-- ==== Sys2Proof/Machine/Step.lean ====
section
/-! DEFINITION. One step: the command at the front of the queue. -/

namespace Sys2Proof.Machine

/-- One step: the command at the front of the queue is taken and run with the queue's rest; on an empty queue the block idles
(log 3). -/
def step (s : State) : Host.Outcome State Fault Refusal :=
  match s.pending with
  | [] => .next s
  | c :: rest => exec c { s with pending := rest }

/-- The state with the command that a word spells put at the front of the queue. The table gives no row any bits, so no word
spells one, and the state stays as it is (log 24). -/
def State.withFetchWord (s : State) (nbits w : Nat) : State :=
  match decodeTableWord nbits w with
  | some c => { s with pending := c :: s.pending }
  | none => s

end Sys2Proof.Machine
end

==

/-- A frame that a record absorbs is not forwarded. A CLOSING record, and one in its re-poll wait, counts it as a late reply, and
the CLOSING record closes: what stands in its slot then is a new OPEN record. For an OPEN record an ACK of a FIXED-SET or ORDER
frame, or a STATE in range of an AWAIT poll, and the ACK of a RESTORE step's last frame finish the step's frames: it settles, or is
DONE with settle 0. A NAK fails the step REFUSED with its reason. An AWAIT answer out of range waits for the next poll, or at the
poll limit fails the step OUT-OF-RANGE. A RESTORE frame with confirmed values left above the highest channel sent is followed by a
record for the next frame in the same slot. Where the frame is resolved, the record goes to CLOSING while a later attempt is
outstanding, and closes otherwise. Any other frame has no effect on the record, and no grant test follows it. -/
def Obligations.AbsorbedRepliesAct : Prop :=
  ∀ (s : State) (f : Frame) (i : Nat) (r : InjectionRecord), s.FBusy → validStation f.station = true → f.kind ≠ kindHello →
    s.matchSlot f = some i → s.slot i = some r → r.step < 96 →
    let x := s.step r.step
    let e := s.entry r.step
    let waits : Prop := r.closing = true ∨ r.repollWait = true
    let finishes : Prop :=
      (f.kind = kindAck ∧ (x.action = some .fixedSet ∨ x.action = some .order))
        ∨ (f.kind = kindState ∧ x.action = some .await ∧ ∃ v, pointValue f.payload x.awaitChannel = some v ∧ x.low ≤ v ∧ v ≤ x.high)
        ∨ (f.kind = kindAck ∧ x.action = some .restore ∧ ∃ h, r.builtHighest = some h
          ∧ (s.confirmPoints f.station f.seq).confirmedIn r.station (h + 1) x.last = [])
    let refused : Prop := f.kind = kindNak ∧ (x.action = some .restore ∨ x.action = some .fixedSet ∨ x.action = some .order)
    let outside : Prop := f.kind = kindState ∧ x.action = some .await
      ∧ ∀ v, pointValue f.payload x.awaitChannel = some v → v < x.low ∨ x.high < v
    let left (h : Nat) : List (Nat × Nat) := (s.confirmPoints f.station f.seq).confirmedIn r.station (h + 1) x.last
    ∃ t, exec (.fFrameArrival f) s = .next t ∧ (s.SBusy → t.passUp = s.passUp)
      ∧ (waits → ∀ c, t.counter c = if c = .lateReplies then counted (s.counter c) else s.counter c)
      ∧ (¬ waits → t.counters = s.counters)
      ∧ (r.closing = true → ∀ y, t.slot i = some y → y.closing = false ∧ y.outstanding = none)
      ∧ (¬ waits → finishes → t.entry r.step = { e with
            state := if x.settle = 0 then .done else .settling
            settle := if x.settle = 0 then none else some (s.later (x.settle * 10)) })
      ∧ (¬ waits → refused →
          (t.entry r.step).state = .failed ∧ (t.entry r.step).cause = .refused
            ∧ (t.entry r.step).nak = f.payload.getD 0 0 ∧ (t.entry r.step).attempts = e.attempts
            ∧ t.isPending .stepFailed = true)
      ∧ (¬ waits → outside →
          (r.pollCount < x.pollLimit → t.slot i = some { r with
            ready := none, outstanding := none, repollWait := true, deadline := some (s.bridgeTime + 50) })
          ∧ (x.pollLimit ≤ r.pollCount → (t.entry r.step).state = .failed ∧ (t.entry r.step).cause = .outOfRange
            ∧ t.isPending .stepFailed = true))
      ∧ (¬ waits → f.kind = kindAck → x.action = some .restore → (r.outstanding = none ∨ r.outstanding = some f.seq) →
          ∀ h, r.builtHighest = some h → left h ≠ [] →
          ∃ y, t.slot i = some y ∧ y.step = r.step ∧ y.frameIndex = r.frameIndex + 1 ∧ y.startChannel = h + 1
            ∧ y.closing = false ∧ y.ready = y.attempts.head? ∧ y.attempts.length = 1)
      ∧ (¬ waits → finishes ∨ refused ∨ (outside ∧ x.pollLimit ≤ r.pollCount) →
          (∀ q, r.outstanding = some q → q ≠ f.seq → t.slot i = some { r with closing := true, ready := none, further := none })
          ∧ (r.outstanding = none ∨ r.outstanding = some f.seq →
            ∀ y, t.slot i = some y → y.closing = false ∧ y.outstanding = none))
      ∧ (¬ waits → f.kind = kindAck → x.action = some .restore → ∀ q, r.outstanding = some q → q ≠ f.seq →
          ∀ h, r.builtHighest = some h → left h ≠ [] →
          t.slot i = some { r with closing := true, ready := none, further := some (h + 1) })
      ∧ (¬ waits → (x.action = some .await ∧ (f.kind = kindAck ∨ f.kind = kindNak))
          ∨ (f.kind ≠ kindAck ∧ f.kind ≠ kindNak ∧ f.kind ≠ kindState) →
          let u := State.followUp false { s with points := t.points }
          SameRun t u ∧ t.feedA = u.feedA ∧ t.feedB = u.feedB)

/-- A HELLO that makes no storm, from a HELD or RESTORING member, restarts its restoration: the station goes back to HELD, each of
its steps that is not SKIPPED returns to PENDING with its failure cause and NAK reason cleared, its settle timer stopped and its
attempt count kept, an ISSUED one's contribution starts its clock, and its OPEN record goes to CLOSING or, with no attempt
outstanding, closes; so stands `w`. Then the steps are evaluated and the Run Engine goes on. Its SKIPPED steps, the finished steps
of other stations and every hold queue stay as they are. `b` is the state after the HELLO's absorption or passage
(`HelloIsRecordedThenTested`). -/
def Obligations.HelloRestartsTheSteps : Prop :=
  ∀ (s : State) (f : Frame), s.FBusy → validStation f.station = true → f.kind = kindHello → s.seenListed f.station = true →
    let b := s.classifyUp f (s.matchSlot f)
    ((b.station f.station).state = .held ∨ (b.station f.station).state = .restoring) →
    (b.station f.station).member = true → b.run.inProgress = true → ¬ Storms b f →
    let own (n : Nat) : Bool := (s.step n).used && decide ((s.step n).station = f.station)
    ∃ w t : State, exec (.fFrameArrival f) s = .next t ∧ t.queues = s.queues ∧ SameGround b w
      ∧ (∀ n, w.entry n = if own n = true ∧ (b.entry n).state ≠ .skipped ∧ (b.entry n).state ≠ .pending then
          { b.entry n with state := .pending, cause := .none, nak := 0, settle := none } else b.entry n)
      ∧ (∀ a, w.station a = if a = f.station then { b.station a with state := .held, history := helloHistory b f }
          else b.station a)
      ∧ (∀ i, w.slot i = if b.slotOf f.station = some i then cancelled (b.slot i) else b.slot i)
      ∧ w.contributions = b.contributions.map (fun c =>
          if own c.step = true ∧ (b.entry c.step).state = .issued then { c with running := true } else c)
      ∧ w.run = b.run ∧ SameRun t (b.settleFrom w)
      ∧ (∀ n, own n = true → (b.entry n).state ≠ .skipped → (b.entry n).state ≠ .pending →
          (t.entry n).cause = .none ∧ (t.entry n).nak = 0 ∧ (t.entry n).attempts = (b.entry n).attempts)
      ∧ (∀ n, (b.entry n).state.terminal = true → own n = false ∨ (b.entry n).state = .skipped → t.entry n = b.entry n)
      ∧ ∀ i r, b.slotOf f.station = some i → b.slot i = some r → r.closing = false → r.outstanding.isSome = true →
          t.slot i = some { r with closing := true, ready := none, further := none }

...

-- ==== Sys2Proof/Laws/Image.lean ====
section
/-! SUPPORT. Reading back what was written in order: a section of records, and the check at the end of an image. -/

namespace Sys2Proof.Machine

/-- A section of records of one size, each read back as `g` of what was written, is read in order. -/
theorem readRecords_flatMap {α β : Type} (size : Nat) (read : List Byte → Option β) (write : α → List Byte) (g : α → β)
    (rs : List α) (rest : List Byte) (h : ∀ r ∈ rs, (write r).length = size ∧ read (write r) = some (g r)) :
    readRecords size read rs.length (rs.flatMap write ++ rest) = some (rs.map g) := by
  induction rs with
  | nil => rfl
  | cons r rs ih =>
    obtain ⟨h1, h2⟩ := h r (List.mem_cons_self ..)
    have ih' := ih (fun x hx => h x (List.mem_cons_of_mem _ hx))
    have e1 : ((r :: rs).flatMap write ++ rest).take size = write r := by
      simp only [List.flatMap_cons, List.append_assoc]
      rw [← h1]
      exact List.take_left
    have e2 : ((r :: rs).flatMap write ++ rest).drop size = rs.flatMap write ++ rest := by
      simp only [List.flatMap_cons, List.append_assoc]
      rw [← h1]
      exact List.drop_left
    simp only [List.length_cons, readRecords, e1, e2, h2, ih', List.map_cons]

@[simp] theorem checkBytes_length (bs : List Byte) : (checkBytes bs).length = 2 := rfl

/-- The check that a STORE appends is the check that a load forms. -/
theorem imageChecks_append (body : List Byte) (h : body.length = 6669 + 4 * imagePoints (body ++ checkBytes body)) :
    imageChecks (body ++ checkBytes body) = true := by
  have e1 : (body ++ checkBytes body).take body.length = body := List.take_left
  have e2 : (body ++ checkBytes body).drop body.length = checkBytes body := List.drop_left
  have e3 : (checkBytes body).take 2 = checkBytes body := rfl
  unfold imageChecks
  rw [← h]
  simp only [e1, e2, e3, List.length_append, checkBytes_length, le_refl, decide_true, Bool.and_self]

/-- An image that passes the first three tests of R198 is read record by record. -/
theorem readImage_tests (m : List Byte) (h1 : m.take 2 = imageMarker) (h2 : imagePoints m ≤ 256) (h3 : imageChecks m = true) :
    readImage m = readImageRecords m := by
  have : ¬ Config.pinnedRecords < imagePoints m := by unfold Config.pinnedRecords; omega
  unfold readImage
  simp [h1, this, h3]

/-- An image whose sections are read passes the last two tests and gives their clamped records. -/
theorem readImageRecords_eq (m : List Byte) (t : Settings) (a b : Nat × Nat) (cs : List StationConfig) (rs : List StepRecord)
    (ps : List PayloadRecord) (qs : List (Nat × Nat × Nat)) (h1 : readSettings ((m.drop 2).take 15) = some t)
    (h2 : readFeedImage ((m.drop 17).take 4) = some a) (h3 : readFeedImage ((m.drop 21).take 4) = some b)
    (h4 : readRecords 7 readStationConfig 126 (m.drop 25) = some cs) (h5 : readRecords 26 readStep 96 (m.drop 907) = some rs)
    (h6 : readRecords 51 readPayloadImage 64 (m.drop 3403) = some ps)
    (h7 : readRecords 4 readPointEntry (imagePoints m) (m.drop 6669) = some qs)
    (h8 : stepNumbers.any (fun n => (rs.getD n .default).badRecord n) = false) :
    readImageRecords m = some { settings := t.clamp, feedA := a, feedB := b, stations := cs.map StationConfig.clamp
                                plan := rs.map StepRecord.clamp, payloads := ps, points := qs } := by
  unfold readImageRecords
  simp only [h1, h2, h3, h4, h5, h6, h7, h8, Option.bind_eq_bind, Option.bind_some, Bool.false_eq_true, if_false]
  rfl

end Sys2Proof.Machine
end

> **Work instruction**
From the entries above, restate word for word the lines from the line containing "unfold imageChecks" to the line containing "unfold readImageRecords", both ends included, and nothing more.

> **Task result**
  unfold imageChecks
  rw [← h]
  simp only [e1, e2, e3, List.length_append, checkBytes_length, le_refl, decide_true, Bool.and_self]

/-- An image that passes the first three tests of R198 is read record by record. -/
theorem readImage_tests (m : List Byte) (h1 : m.take 2 = imageMarker) (h2 : imagePoints m ≤ 256) (h3 : imageChecks m = true) :
    readImage m = readImageRecords m := by
  have : ¬ Config.pinnedRecords < imagePoints m := by unfold Config.pinnedRecords; omega
  unfold readImage
  simp [h1, this, h3]

/-- An image whose sections are read passes the last two tests and gives their clamped records. -/
theorem readImageRecords_eq (m : List Byte) (t : Settings) (a b : Nat × Nat) (cs : List StationConfig) (rs : List StepRecord)
    (ps : List PayloadRecord) (qs : List (Nat × Nat × Nat)) (h1 : readSettings ((m.drop 2).take 15) = some t)
    (h2 : readFeedImage ((m.drop 17).take 4) = some a) (h3 : readFeedImage ((m.drop 21).take 4) = some b)
    (h4 : readRecords 7 readStationConfig 126 (m.drop 25) = some cs) (h5 : readRecords 26 readStep 96 (m.drop 907) = some rs)
    (h6 : readRecords 51 readPayloadImage 64 (m.drop 3403) = some ps)
    (h7 : readRecords 4 readPointEntry (imagePoints m) (m.drop 6669) = some qs)
    (h8 : stepNumbers.any (fun n => (rs.getD n .default).badRecord n) = false) :
    readImageRecords m = some { settings := t.clamp, feedA := a, feedB := b, stations := cs.map StationConfig.clamp
                                plan := rs.map StepRecord.clamp, payloads := ps, points := qs } := by
  unfold readImageRecords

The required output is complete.